September 11 was a total government fiasco: INS, CIA, FBI, Federal Aviation Administration, all the hotshot acronyms failed spectacularly. But appoint an official commission and let them issue an official report and suddenly everyone says, oh, well, this is the official version of September 11. If they say something didn’t happen, it can’t possibly have happened.
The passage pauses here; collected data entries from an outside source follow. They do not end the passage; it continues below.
/-- The checks a transaction meets at its ranges (address, length): reserved class or bad die (R33), a window (R30), the firewall
(R189). -/
def Fab.answer (f : Fab) (t : Tag) (ranges : List (Nat × Nat)) : Answer :=
  if t.cls = 7 ∨ 24 < t.sourceDie ∨ 24 < t.destDie then .badTag
  else match ranges.findSome? (fun r => match f.guarded t.partition r.1 r.2 with
      | .ok | .bad _ | .wait => none
      | .outside _ => some Answer.noRoute
      | .firewall a => some (.firewall a)) with
    | some x => x
    | none => .ok

/-- A transaction refused: NO_ROUTE and FIREWALL raise their events (R30, R189); each returns its status. -/
def Fab.refusedEvent (f : Fab) (x : Answer) (t : Tag) : Fab :=
  match x with
  | .noRoute => f.noRouteEvent t
  | .firewall a => f.firewallEvent t a
  | _ => f

/-- The operation of a cluster that waits for a transaction. -/
def Fab.txnOp (f : Fab) (x : TxnFor) : Option (Nat × Op) :=
  match x with
  | .op c id => ((f.cluster c).op? id).map (fun o => (c, o))
  | _ => none

/-- The operation of a transaction ends without its result: a load's register is released unwritten.
DESIGN CHOICE (log 22). -/
def Fab.dropOp (f : Fab) (c : Nat) (o : Op) : Fab :=
  let f1 := match o.kind with
    | .load rd _ _ _ => f.onStrand c o.strand (fun t => t.unbusy (.s rd))
    | _ => f
  f1.finish c o.id

/-- The stream of a cluster with a binding number. -/
def Cluster.uid? (cl : Cluster) (uid : Nat) : Option Stream := cl.streams.find? (fun s => s.uid == uid)

/-- The stream with a binding number changed. -/
def Fab.onUid (f : Fab) (c uid : Nat) (g : Stream → Stream) : Fab :=
  f.onCluster c (fun cl => { cl with streams := updateFirst (fun s => s.uid == uid) g cl.streams })

/-! ### Segments and passes -/

/-- MXFP6: packed in memory, 48 bytes to a unit (R77, R220). -/
def fmtFp6 (m : Fmt) : Bool :=
  match m with
  | .mxE3m2 | .mxE2m3 => true
  | _ => false

/-- Element bytes of one unit in memory (R220). -/
def unitBytes (m : Fmt) : Nat := if fmtFp6 m then 48 else 64

/-- Scale bytes of one unit: t_F (R220). -/
def unitScales (m : Fmt) : Nat := if fmtMx m then (if fmtBits m = 4 then 4 else 2) else 0

/-- A segment is good (R218). -/
def segOk (m : Fmt) (out : Bool) (g : BitVec 256) : Bool :=
  Nat.ble (segUnits g) (2 ^ 24) && Nat.ble 1 (segField g 175 160) && Nat.ble 1 (segField g 159 144) &&
  !(out && segField g 143 112 == 0) && segField g 255 216 % 64 == 0 && segField g 143 112 % 64 == 0 &&
  (fmtMx m || (segField g 215 176 == 0 && segField g 111 88 == 0)) &&
  (!fmtFp6 m || segField g 175 160 % 4 == 0) && segField g 86 0 == 0
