-- ==== Sys2Proof/Machine/Power.lean ====
section
/-! DEFINITION. Power and temperature (R447 to R451), clock islands and references (R453 to R458), PPS (R499) and the power
states P1 and S1 (R459 to R461). -/

namespace Sys2Proof.Machine

open Sys2Proof

/-! ### Budget, duty and temperature -/

/-- Wear limit reached: sprint is disabled (R451). -/
def Fab.worn (f : Fab) : Bool := Nat.ble (3600 * f.dget 0x2030 0x40) (f.dget 0x2030 1)

/-- Sprint budget after 1 µs at p mW (R447), in nJ. -/
def Fab.budgetStep (f : Fab) (p : Nat) : Nat :=
  if 3000000 < p then f.budget - (p - 3000000)
  else min (f.budget + min (3000000 - p) (1000 * f.dget 0x2010 0x41)) 30000000000

/-- POWER_SAMPLE (R447): the 10 µs average, the budget and the ceiling C. DEDUCED (log 72). -/
def powerSample (p : Nat) (f : Fab) : Fab :=
  let window := (p :: f.powerWindow).take 10
  let b := f.budgetStep p
  let sprint := f.dget 0x2010 0x40 == 1 && Nat.blt 0 b && !f.sprintHot && !f.worn
  let c := min (if sprint then 3600 else 3000) f.thermalCeiling
  ((({ f with powerWindow := window, budget := b }).dset 0x2010 1 (min (window.sum / window.length / 1000) 65535)).dset 0x2010 2
    (b / 1000000)).dset 0x2010 4 c

/-- POWER_SAMPLE. -/
def execPowerSample (milliwatts : Nat) (s : State) : Host.Outcome State Fault Refusal := onFab s (powerSample milliwatts)

/-- The issue duty set; the credit of every cluster is first brought up to now (R448). -/
def Fab.setDuty (f : Fab) (d : Nat) : Fab :=
  ({ f with clusters := f.clusters.map (fun (e : Nat × Cluster) => (e.1, { e.2 with credit := f.creditNow e.2, creditAt := f.cycle })) }).dset
    0x2010 3 d

/-- The averaged power exceeds C (R447, R448). -/
def Fab.overC (f : Fab) : Bool := Nat.blt (f.dget 0x2010 4) (f.dget 0x2010 1)

/-- DUTY_UPDATE (R448, R450, R479): the value the controller chose, below the last one while the averaged power exceeds C, and 0
while the junction limit holds. Under strict isolation D stays at Strict duty, below which it goes only while the averaged power
exceeds C, and that counts. DEDUCED (log 72). -/
def dutyUpdate (d : Nat) (f : Fab) : Fab :=
  let fixed := f.dget 0xB000 2
  if 64 < d then f
  else if f.junctionStop then f.setDuty 0
  else if f.dget 0xB000 1 ≠ 1 then f.setDuty (if f.overC then min d (f.dget 0x2010 3 - 1) else d)
  else if f.overC ∧ d < fixed then (f.dadd 0xB000 3 1).setDuty d
  else f.setDuty fixed

/-- DUTY_UPDATE. -/
def execDutyUpdate (duty : Nat) (s : State) : Host.Outcome State Fault Refusal := onFab s (dutyUpdate duty)

/-- A condition that begins at a threshold and ends below a lower one (Table "Thermal limits"). -/
def hysteresis (was : Bool) (t on off : Int) : Bool := if was then !decide (t < off) else decide (on ≤ t)

/-- THERMAL_CHECK (R450): T in tenths of a degree. DEDUCED (log 72). -/
def thermalCheck (t : Int) (f : Fab) : Fab :=
  let sprint : Int := f.dget 0x2020 0x40
  let clamp : Int := f.dget 0x2020 0x41
  let clamped := hysteresis f.clamped t (10 * clamp) (10 * clamp - 20)
  let stop := hysteresis f.junctionStop t 1050 1000
  let f1 := f.dset 0x2020 1 (BitVec.ofInt 16 t).toNat
  let f2 := if clamped && !f.clamped then f1.dadd 0x2020 2 1 else f1
  let f3 := { f2 with
    sprintHot := hysteresis f.sprintHot t (10 * sprint) (10 * sprint - 20), clamped := clamped, junctionStop := stop,
    thermalCeiling := if clamped then max 1500 (f.thermalCeiling - 50) else min 3600 (f.thermalCeiling + 50) }
  if stop then f3.setDuty 0 else f3

/-- THERMAL_CHECK. -/
def execThermalCheck (tenths : Int) (s : State) : Host.Outcome State Fault Refusal := onFab s (thermalCheck tenths)

/-- THERMAL_TRIP (R450, R499): THERMTRIP_N is driven low, whatever the device does while it has power. -/
def execThermalTrip (s : State) : Host.Outcome State Fault Refusal :=
  onAny s (fun w => w.map (fun f => if f.phase = .off then f else { f with pins := { f.pins with thermtripN := false } }))

/-- WEAR_SECOND (R451): a second above 95 °C counts; each 360,000th blows a bit. -/
def wearSecond (t : Int) (w : W) : W :=
  if 950 < t then
    let w1 := w.map (fun f => f.dadd 0x2030 1 1)
    if w1.fab.dget 0x2030 1 % 360000 = 0 ∧ w.sec.fuses.wear < 1024 then
      { w1 with sec := { w1.sec with fuses := { w1.sec.fuses with wear := w1.sec.fuses.wear + 1 } } }
    else w1
  else w

/-- WEAR_SECOND. -/
def execWearSecond (tenths : Int) (s : State) : Host.Outcome State Fault Refusal := onAll s (wearSecond tenths)

/-! ### Clock islands -/

/-- Row of Table "Island kinds" of an island number (R453). -/
def islandKind (i : Nat) : Nat :=
  if i < 768 then 0 else if i < 800 then 1 else if i < 896 then 2 else if i < 904 then 3 else if i < 936 then 4
  else if i < 944 then 5 else if i = 944 then 6 else 7

/-- Event source of an island (R427). -/
def islandSource (i : Nat) : Nat :=
  match islandKind i with
  | 0 | 1 => srcCluster i
  | 2 => srcBase ((i - 800) / 12) 0
  | 3 => srcBase (i - 896) 0
  | 4 => srcBase ((i - 904) / 4) (8 + (i - 904) % 4)
  | 5 => srcBase (i - 936) 5
  | 6 => 0x000C
  | _ => 0x0008

/-- Partition that CLOCK_LOST of an island concerns: the owner of a cluster. -/
def Fab.islandPartition (f : Fab) (i : Nat) : Option Nat :=
  if i < 800 ∧ f.clusterOwner i < 16 then some (f.clusterOwner i) else none

/-- The other source of an island is ready (R454). -/
def Island.otherReady (x : Island) : Bool := if x.liveB then x.readyA else x.readyB

/-- A source is ready. -/
def Island.ready (x : Island) (b : Bool) : Bool := if b then x.readyB else x.readyA

/-- An island on a source, out of its safe state (R455, R456). -/
def Island.onto (x : Island) (b : Bool) : Island := { x with liveB := b, safe := false, moved := false, asks := false }

/-- The host link trained to a width and a rate (R384). DESIGN CHOICE (log 19). -/
def Fab.linkTrained (f : Fab) (width rate : Nat) : Fab :=
  ({ f with inPins := { f.inPins with linkUp := true } }.dset 0xC001 1 width).dset 0xC001 2 rate

/-- The PCIe link lost (R393, R425, R456): its width and rate read 0. -/
def Fab.linkDown (f : Fab) : Fab :=
  ({ f with inPins := { f.inPins with linkUp := false } }.dset 0xC001 1 0).dset 0xC001 2 0

/-- A cascade member that is not its master: its PCIe link stays in reset (R380). -/
def Fab.isMember (f : Fab) : Bool := f.inCascade && f.eff 0x5050 2 != 0

/-- An island switched to a source; the host link of a PCIe controller that leaves its safe state retrains (R456).
DESIGN CHOICE (log 19). -/
def Fab.switchTo (f : Fab) (i : Nat) (b : Bool) : Fab :=
  let g := f.onIsland i (fun x => x.onto b)
  if i = 945 ∧ (f.island i).safe ∧ f.inPins.perstN ∧ !f.isMember then g.linkTrained 8 64 else g

/-- Clock source of an island asked for (R455): a status for the write, BUSY or none, and the device. DEDUCED (log 73). -/
def Fab.clockRequest (f : Fab) (i : Nat) (b : Bool) : Bool × Fab :=
  let x := f.island i
  let resetting := decide (i < 800) && (f.cluster i).phase == .resetting
  if resetting then (true, f.dset 0x2100 4 3)
  else if x.liveB = b then (false, f)
  else if !x.ready b then (true, f.dset 0x2100 4 1)
  else (false, (f.switchTo i b).dset 0x2100 4 0)

/-- Input that feeds a PLL of an island (R453): 0 REFCLK100, 1 REFCLK156, 3 the backup oscillator. -/
def feeds (i : Nat) (pllB : Bool) : Nat :=
  if islandKind i = 5 then (if pllB then 0 else 1) else if pllB then 3 else 0

/-- The reference of an island's PLL A has stopped (R458). -/
def Fab.unfed (f : Fab) (i : Nat) : Bool := !bit (f.dget 0x2110 1) (feeds i false)

/-- Firmware moves an island between its PLLs for the sake of PLL A's reference (R458): to a ready PLL B while it is lost, and back
once it has returned and PLL A is ready again. DEDUCED (log 73). -/
def Fab.keepFed (f : Fab) (i : Nat) : Fab :=
  let x := f.island i
  if f.unfed i ∧ !x.liveB ∧ x.readyB ∧ !x.safe then f.onIsland i (fun x => { x.onto true with moved := true })
  else if !f.unfed i ∧ x.liveB ∧ x.moved ∧ x.readyA then f.onIsland i (fun x => x.onto false)
  else f

/-- PLL_READY (R454, R457, R458): PLL A (0) or B (1) of an island is locked and counted; a switch that waited for it runs.
DEDUCED (log 73). -/
def pllReady (i pll : Nat) (f : Fab) : Fab :=
  if 946 ≤ i ∨ 2 ≤ pll then f
  else
    let g := f.onIsland i (fun x => if pll = 1 then { x with readyB := true, lostB := false } else { x with readyA := true, lostA := false })
    if (g.island i).asks then (g.clockRequest i (!(g.island i).liveB)).2 else g.keepFed i

/-- PLL_READY. -/
def execPllReady (island pll : Nat) (s : State) : Host.Outcome State Fault Refusal := onFab s (pllReady island pll)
Readers may recall that I never cared for the commission. There were too many showboating partisan hacks — Richard ben Veniste, Bob Kerrey — who seemed more interested in playing to the rhythms of election season. There was at least one person with an outrageous conflict of interest: Clinton Justice Department honcho Jamie Gorelick, who shouldn’t have been on the commission but instead a key witness. And there were far too many areas where members seemed interested only in facts that supported a predetermined outcome.